━━ Provided records ━━

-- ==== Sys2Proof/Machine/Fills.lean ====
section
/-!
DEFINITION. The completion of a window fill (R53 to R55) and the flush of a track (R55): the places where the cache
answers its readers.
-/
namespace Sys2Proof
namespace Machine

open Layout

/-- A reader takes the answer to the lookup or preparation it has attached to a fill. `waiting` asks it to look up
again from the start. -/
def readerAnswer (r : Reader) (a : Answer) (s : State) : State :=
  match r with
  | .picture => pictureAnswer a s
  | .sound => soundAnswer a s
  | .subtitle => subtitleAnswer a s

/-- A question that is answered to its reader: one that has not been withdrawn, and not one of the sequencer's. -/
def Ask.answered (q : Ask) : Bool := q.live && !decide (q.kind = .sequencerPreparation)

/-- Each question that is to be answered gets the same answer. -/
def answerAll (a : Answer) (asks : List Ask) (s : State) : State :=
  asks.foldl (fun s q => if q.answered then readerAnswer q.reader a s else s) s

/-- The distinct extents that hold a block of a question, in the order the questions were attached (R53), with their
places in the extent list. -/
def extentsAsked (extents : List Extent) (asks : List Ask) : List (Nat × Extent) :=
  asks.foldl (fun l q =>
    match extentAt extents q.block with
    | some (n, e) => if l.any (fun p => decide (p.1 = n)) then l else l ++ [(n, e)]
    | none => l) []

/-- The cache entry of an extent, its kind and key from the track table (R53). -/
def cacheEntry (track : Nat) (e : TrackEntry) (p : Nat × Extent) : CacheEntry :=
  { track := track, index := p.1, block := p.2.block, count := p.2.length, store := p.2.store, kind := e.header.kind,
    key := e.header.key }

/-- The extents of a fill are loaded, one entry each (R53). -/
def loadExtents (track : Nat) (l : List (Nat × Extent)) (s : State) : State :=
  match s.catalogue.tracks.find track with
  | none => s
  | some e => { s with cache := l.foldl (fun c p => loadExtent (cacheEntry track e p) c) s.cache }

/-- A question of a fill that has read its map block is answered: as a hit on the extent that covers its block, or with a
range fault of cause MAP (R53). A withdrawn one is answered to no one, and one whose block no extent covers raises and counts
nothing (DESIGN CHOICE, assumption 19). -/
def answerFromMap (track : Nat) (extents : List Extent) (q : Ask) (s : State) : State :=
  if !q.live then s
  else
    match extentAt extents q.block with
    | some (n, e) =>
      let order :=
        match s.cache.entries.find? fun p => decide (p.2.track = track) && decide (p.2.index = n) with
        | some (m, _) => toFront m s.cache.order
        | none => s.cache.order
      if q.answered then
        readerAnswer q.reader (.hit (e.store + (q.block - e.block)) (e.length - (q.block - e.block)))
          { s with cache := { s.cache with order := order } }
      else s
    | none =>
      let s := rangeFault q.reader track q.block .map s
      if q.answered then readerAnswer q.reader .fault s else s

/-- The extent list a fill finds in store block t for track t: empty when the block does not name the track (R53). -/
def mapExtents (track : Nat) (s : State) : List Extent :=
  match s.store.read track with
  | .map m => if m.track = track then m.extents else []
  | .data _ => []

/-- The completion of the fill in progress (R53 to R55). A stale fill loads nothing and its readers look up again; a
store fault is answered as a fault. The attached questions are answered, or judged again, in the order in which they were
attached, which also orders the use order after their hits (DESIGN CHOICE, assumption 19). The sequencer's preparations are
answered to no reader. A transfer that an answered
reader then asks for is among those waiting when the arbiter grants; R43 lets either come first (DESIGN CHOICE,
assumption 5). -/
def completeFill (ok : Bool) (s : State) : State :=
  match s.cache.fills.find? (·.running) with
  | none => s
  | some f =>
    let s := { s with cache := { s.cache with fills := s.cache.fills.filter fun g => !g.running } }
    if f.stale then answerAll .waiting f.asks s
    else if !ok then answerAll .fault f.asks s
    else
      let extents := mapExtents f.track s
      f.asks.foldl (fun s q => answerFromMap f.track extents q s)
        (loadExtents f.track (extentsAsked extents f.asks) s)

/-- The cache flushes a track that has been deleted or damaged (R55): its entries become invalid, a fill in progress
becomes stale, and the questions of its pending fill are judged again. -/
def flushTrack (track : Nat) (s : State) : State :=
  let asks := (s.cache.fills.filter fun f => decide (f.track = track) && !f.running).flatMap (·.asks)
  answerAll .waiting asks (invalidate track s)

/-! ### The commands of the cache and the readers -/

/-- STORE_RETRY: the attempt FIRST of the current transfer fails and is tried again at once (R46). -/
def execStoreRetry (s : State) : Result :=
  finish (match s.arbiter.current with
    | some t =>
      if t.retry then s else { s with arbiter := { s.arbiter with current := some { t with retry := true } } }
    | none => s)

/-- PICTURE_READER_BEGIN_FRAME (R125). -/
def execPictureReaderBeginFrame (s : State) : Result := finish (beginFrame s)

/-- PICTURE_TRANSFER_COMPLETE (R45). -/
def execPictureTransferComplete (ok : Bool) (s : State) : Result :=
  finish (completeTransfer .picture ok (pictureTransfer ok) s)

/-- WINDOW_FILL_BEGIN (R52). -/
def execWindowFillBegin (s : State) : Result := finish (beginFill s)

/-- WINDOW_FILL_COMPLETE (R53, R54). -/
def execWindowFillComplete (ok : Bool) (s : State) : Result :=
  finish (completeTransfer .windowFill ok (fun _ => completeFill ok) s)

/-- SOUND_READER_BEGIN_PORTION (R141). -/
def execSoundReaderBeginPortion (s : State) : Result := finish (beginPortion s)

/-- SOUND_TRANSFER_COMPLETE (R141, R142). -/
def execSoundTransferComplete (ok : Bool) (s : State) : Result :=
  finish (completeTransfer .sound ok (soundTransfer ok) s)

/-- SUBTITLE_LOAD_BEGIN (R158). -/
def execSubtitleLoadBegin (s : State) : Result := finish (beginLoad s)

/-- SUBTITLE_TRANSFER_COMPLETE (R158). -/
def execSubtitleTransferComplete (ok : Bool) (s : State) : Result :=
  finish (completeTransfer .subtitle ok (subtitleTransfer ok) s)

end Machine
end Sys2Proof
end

━━━

### Instructions for the task
Find and copy each line of the material that holds the word "loadExtents".

### Your response
def loadExtents (track : Nat) (l : List (Nat × Extent)) (s : State) : State :=
        (loadExtents f.track (extentsAsked extents f.asks) s)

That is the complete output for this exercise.